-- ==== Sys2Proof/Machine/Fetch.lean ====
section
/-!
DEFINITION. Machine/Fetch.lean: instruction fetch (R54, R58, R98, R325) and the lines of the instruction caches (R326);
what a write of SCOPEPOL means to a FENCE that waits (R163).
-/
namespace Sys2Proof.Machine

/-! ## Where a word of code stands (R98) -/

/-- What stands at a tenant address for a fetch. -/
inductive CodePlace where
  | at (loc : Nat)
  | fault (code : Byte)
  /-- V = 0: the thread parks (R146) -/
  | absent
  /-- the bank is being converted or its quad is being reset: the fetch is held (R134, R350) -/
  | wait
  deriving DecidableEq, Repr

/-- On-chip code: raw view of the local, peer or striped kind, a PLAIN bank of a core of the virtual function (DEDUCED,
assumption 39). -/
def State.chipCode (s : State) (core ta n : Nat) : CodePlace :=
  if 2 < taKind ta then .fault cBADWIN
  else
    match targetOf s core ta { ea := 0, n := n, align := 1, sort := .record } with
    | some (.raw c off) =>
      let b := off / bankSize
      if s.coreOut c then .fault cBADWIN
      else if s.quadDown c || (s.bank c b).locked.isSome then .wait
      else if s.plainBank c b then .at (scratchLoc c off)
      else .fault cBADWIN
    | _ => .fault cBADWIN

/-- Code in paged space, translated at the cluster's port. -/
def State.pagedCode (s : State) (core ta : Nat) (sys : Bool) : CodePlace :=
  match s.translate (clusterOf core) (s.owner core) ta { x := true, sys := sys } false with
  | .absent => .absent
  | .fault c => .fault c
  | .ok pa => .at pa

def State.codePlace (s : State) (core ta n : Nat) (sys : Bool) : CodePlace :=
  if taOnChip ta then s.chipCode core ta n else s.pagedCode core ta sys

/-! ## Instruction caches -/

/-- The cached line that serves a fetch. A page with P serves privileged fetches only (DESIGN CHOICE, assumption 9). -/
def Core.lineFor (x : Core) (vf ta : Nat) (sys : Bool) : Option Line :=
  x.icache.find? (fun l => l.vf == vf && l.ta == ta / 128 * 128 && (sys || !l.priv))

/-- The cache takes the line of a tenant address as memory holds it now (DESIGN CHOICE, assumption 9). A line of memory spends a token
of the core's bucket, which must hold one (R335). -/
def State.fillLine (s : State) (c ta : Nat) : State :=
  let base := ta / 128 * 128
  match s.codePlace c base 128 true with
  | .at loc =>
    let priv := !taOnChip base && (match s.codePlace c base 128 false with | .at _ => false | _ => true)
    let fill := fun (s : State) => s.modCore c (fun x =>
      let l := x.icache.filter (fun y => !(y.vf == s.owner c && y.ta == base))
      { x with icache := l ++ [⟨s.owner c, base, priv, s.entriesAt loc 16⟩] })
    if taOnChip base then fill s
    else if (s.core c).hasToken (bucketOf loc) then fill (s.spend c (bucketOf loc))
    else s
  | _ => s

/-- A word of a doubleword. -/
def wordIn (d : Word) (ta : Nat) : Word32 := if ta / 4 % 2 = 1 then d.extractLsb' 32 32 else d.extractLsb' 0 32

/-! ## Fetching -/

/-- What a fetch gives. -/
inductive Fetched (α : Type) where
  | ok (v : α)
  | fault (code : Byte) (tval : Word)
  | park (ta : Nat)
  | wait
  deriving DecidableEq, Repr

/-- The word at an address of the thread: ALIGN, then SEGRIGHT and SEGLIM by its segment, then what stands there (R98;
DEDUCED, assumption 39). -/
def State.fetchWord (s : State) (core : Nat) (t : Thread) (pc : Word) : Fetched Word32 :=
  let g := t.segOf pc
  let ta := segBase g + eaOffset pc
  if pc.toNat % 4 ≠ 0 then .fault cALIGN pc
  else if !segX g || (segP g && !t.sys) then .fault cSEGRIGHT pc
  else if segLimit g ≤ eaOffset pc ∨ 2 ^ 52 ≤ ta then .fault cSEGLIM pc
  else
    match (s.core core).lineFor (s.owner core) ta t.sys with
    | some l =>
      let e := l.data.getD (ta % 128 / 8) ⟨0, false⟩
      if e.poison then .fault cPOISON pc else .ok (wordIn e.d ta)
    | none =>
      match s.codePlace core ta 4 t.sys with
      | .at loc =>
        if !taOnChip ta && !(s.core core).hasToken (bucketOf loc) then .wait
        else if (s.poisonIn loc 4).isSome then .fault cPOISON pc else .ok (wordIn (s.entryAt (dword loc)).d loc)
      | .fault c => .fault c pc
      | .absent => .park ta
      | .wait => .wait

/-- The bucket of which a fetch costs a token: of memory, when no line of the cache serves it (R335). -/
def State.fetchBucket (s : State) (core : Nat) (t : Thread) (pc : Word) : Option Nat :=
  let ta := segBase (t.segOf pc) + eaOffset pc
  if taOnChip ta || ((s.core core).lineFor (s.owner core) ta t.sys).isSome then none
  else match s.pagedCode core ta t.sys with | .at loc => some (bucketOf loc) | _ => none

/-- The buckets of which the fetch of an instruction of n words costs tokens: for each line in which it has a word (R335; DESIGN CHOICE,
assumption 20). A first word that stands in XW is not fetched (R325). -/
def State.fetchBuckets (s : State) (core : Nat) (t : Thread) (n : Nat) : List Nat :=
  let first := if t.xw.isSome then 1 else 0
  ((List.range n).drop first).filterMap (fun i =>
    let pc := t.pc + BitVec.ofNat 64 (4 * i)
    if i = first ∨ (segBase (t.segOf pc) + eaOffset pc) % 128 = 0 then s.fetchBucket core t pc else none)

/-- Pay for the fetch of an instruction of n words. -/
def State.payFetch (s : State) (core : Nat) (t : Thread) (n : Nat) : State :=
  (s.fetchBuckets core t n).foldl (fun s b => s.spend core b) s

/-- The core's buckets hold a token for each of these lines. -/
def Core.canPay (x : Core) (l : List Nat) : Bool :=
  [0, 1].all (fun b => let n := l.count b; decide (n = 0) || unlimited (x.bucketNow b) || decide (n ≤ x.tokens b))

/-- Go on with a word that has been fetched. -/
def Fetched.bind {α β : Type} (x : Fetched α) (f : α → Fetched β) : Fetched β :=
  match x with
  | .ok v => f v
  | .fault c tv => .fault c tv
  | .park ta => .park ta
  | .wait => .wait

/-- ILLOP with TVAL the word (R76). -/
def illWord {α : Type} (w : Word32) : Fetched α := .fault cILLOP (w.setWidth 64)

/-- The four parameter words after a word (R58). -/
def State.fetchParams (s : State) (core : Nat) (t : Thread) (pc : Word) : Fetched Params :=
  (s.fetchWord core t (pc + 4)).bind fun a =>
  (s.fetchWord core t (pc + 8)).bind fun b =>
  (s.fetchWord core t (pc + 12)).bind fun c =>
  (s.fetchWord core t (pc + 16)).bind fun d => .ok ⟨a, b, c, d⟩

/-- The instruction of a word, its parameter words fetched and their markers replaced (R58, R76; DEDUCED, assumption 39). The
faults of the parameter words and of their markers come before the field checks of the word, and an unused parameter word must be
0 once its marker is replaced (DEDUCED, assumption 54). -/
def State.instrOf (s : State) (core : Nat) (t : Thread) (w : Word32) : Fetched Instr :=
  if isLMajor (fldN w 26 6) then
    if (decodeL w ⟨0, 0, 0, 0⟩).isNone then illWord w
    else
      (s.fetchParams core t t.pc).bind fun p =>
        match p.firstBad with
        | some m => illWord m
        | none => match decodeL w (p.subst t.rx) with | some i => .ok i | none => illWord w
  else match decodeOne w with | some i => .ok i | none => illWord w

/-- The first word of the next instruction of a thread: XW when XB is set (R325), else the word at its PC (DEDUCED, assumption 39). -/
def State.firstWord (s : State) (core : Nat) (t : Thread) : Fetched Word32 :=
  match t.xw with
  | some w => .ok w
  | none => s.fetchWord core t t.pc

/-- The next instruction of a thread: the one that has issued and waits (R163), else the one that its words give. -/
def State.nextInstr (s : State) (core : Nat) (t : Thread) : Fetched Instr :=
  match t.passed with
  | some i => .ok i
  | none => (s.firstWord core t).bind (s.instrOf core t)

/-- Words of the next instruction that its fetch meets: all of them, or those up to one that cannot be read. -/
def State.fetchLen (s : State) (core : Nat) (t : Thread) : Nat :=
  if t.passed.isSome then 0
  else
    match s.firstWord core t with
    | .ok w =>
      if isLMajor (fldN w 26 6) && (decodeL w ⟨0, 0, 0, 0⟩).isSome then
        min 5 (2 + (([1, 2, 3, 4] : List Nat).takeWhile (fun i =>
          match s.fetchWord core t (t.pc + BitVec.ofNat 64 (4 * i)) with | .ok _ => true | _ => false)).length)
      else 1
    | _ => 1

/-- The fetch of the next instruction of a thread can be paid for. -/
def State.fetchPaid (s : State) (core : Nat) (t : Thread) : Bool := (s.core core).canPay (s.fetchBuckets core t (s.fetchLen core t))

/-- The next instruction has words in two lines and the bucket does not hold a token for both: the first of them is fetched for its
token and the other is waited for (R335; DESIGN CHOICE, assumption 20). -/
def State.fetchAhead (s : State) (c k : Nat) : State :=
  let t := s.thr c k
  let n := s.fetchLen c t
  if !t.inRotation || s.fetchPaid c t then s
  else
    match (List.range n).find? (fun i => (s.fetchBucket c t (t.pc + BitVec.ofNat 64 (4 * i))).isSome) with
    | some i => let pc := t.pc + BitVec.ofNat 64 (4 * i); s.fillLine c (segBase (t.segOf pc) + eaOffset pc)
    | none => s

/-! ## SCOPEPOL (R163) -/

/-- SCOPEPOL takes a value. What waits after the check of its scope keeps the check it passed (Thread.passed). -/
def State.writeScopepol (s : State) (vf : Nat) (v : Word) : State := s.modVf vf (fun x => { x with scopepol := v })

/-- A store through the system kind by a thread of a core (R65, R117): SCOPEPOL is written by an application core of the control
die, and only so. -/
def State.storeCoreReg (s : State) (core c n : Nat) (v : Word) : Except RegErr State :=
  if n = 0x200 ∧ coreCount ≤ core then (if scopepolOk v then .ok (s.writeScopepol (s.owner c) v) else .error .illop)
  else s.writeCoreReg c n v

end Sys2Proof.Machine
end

▶ [What the exercise asks]:
Only lines with the string "address" belong in the answer; copy each of them from the listing.

▶ [Task answer]:
/-- What stands at a tenant address for a fetch. -/
/-- The cache takes the line of a tenant address as memory holds it now (DESIGN CHOICE, assumption 9). A line of memory spends a token
/-- The word at an address of the thread: ALIGN, then SEGRIGHT and SEGLIM by its segment, then what stands there (R98;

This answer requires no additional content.